<<<<

-- ==== Sys2Proof/Machine/Types.lean ====
section
/-! DEFINITION. The types of what commands carry: names of the block's parts, packets, messages, measurements. -/

namespace Sys2Proof.Machine

/-- The six power domains, in the order of PWR_DOMAIN_STATUS [5:0] (R111, R143). -/
inductive Domain where
  | aon | ctrl | pix | link | panel | light
deriving DecidableEq, Repr

/-- The 22 register blocks, in the order of the block index (R23, R24). -/
inductive Blk where
  | inl | chn | slu | fst | scn | rng | cps | dth | odv | dmr | col | gsq | bias | bld | lda | opt | saf | mbx
  | dma | pwr | cal | sys
deriving DecidableEq, Repr

/-- A symbol of a lane, by the byte it stands for: a control symbol or a data symbol (R6, R183). -/
inductive Sym where
  | ctl (b : Byte)
  | data (b : Byte)
deriving DecidableEq, Repr

/-- Where a received symbol stands: where an ordered set or a packet may begin, after COM, further on in an ordered set, between
SOP and EOP or EAB (R184, R215). -/
inductive SymPlace where
  | start | second | inSet | inPacket
deriving DecidableEq, Repr

/-- What a lane's decoder meets: an invalid 10-bit symbol, a running disparity error, or a control symbol at a place (R183,
R206). -/
inductive BadSym where
  | invalid | disparity
  | control (place : SymPlace) (b : Byte)
deriving DecidableEq, Repr

/-- A receive lane and what its decoder meets there. -/
structure LaneSym where
  lane : Fin 9
  sym : BadSym
deriving DecidableEq, Repr

/-- A packet as it arrives on the lanes (R215 to R219). -/
structure Packet where
  typ : Byte
  addr : Byte
  seq : BitVec 16
  len : BitVec 16
  spec : Byte
  hchk : Byte
  payload : List Byte
  crc : Word
  /-- A code violation, a SOP inside it or a misplaced PAD made it malformed. -/
  malformed : Bool
  /-- It ended with EAB. -/
  eab : Bool
deriving DecidableEq, Repr

/-- A CAN frame as received: identifier, data, and whether it is a classical frame. -/
structure CanFrame where
  id : Nat
  data : List Byte
  classical : Bool
deriving DecidableEq, Repr

/-- An element that CAL calibrates (R616): a lane l = 0 to 8, the two back channel receivers, a photodiode, a sink. -/
inductive CalElem where
  | lane (l : Nat)
  | backChannel
  | photodiode (k : Nat)
  | sink (c : Nat)
deriving DecidableEq, Repr

/-- What a receiver step measures: the trims it sets and the residuals that remain, in mV, of elements 0 to 5, and the
phase positions of a UI at which the spare agrees with D0 and D1. -/
structure CalEye where
  trims : List (BitVec 5)
  resid : List Int
  agree : List Bool
deriving DecidableEq, Repr

/-- What the end of a step brings: eyes of one or two receivers, the currents of a sink's 16 cells in µA, nothing for a
photodiode, whose dark means are in State. -/
inductive CalMeas where
  | eyes (a b : CalEye)
  | cells (l : List Nat)
  | dark
deriving DecidableEq, Repr

/-- What the sensors read at line E (R161): five die temperatures, case and panel as R9 codes them, average powers in
mW. -/
structure GovIn where
  die : List Nat
  case : Nat
  panel : Nat
  pVin : Nat
  pLed : Nat
deriving DecidableEq, Repr

/-- The masters of the address space (R606). -/
inductive Master where
  | core | dma | port | seq
deriving DecidableEq, Repr

/-- Symbol errors of a codeword of the frame store: symbol number and the bits that are wrong in it, in increasing order, none of
them 0 (R307). -/
abbrev SymErrs := List (Nat × Nat)

/-- Errors that have struck codewords of the frame store, by codeword number. -/
abbrev Upsets := List (Nat × SymErrs)

/-- Errors of memory that a copy meets: the number of wrong bits of pond words, by address (R604), and what has struck the frame store
(R307). -/
structure MemErrs where
  pond : List (Nat × Nat)
  fst : Upsets
deriving DecidableEq, Repr

/-- An elastic slot: its line and number, and what the world brings to the work done in it: for each codeword of a scrub
unit whether a verify read of it fails; Eddy's accesses and a March failure as word, bit and element; the 8-byte words that a
DMA burst moves, and the wrong bits of pond words by address; the errors that have struck the frame store; whether a scrub unit is
still in flight when the slot ends (R311), and whether an access of another class than DMA is still under way at the guard tick
(R146). -/
structure SlotInfo where
  line : Nat
  slot : Nat
  scrub : List Bool
  eddy : Nat
  march : Option (Nat × Nat × Nat)
  words : Nat
  ecc : List (Nat × Nat)
  ups : Upsets
  fly : Bool
  cut : Bool
deriving DecidableEq, Repr

end Sys2Proof.Machine
end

>>>>

PROBLEM:
All of the material is to be copied word for word.

OUTPUT FOR THIS TASK:
-- ==== Sys2Proof/Machine/Types.lean ====
section
/-! DEFINITION. The types of what commands carry: names of the block's parts, packets, messages, measurements. -/

namespace Sys2Proof.Machine

/-- The six power domains, in the order of PWR_DOMAIN_STATUS [5:0] (R111, R143). -/
inductive Domain where
  | aon | ctrl | pix | link | panel | light
deriving DecidableEq, Repr

/-- The 22 register blocks, in the order of the block index (R23, R24). -/
inductive Blk where
  | inl | chn | slu | fst | scn | rng | cps | dth | odv | dmr | col | gsq | bias | bld | lda | opt | saf | mbx
  | dma | pwr | cal | sys
deriving DecidableEq, Repr

/-- A symbol of a lane, by the byte it stands for: a control symbol or a data symbol (R6, R183). -/
inductive Sym where
  | ctl (b : Byte)
  | data (b : Byte)
deriving DecidableEq, Repr

/-- Where a received symbol stands: where an ordered set or a packet may begin, after COM, further on in an ordered set, between
SOP and EOP or EAB (R184, R215). -/
inductive SymPlace where
  | start | second | inSet | inPacket
deriving DecidableEq, Repr

/-- What a lane's decoder meets: an invalid 10-bit symbol, a running disparity error, or a control symbol at a place (R183,
R206). -/
inductive BadSym where
  | invalid | disparity
  | control (place : SymPlace) (b : Byte)
deriving DecidableEq, Repr

/-- A receive lane and what its decoder meets there. -/
structure LaneSym where
  lane : Fin 9
  sym : BadSym
deriving DecidableEq, Repr

/-- A packet as it arrives on the lanes (R215 to R219). -/
structure Packet where
  typ : Byte
  addr : Byte
  seq : BitVec 16
  len : BitVec 16
  spec : Byte
  hchk : Byte
  payload : List Byte
  crc : Word
  /-- A code violation, a SOP inside it or a misplaced PAD made it malformed. -/
  malformed : Bool
  /-- It ended with EAB. -/
  eab : Bool
deriving DecidableEq, Repr

/-- A CAN frame as received: identifier, data, and whether it is a classical frame. -/
structure CanFrame where
  id : Nat
  data : List Byte
  classical : Bool
deriving DecidableEq, Repr

/-- An element that CAL calibrates (R616): a lane l = 0 to 8, the two back channel receivers, a photodiode, a sink. -/
inductive CalElem where
  | lane (l : Nat)
  | backChannel
  | photodiode (k : Nat)
  | sink (c : Nat)
deriving DecidableEq, Repr

/-- What a receiver step measures: the trims it sets and the residuals that remain, in mV, of elements 0 to 5, and the
phase positions of a UI at which the spare agrees with D0 and D1. -/
structure CalEye where
  trims : List (BitVec 5)
  resid : List Int
  agree : List Bool
deriving DecidableEq, Repr

/-- What the end of a step brings: eyes of one or two receivers, the currents of a sink's 16 cells in µA, nothing for a
photodiode, whose dark means are in State. -/
inductive CalMeas where
  | eyes (a b : CalEye)
  | cells (l : List Nat)
  | dark
deriving DecidableEq, Repr

/-- What the sensors read at line E (R161): five die temperatures, case and panel as R9 codes them, average powers in
mW. -/
structure GovIn where
  die : List Nat
  case : Nat
  panel : Nat
  pVin : Nat
  pLed : Nat
deriving DecidableEq, Repr

/-- The masters of the address space (R606). -/
inductive Master where
  | core | dma | port | seq
deriving DecidableEq, Repr

/-- Symbol errors of a codeword of the frame store: symbol number and the bits that are wrong in it, in increasing order, none of
them 0 (R307). -/
abbrev SymErrs := List (Nat × Nat)

/-- Errors that have struck codewords of the frame store, by codeword number. -/
abbrev Upsets := List (Nat × SymErrs)

/-- Errors of memory that a copy meets: the number of wrong bits of pond words, by address (R604), and what has struck the frame store
(R307). -/
structure MemErrs where
  pond : List (Nat × Nat)
  fst : Upsets
deriving DecidableEq, Repr

/-- An elastic slot: its line and number, and what the world brings to the work done in it: for each codeword of a scrub
unit whether a verify read of it fails; Eddy's accesses and a March failure as word, bit and element; the 8-byte words that a
DMA burst moves, and the wrong bits of pond words by address; the errors that have struck the frame store; whether a scrub unit is
still in flight when the slot ends (R311), and whether an access of another class than DMA is still under way at the guard tick
(R146). -/
structure SlotInfo where
  line : Nat
  slot : Nat
  scrub : List Bool
  eddy : Nat
  march : Option (Nat × Nat × Nat)
  words : Nat
  ecc : List (Nat × Nat)
  ups : Upsets
  fly : Bool
  cut : Bool
deriving DecidableEq, Repr

end Sys2Proof.Machine
end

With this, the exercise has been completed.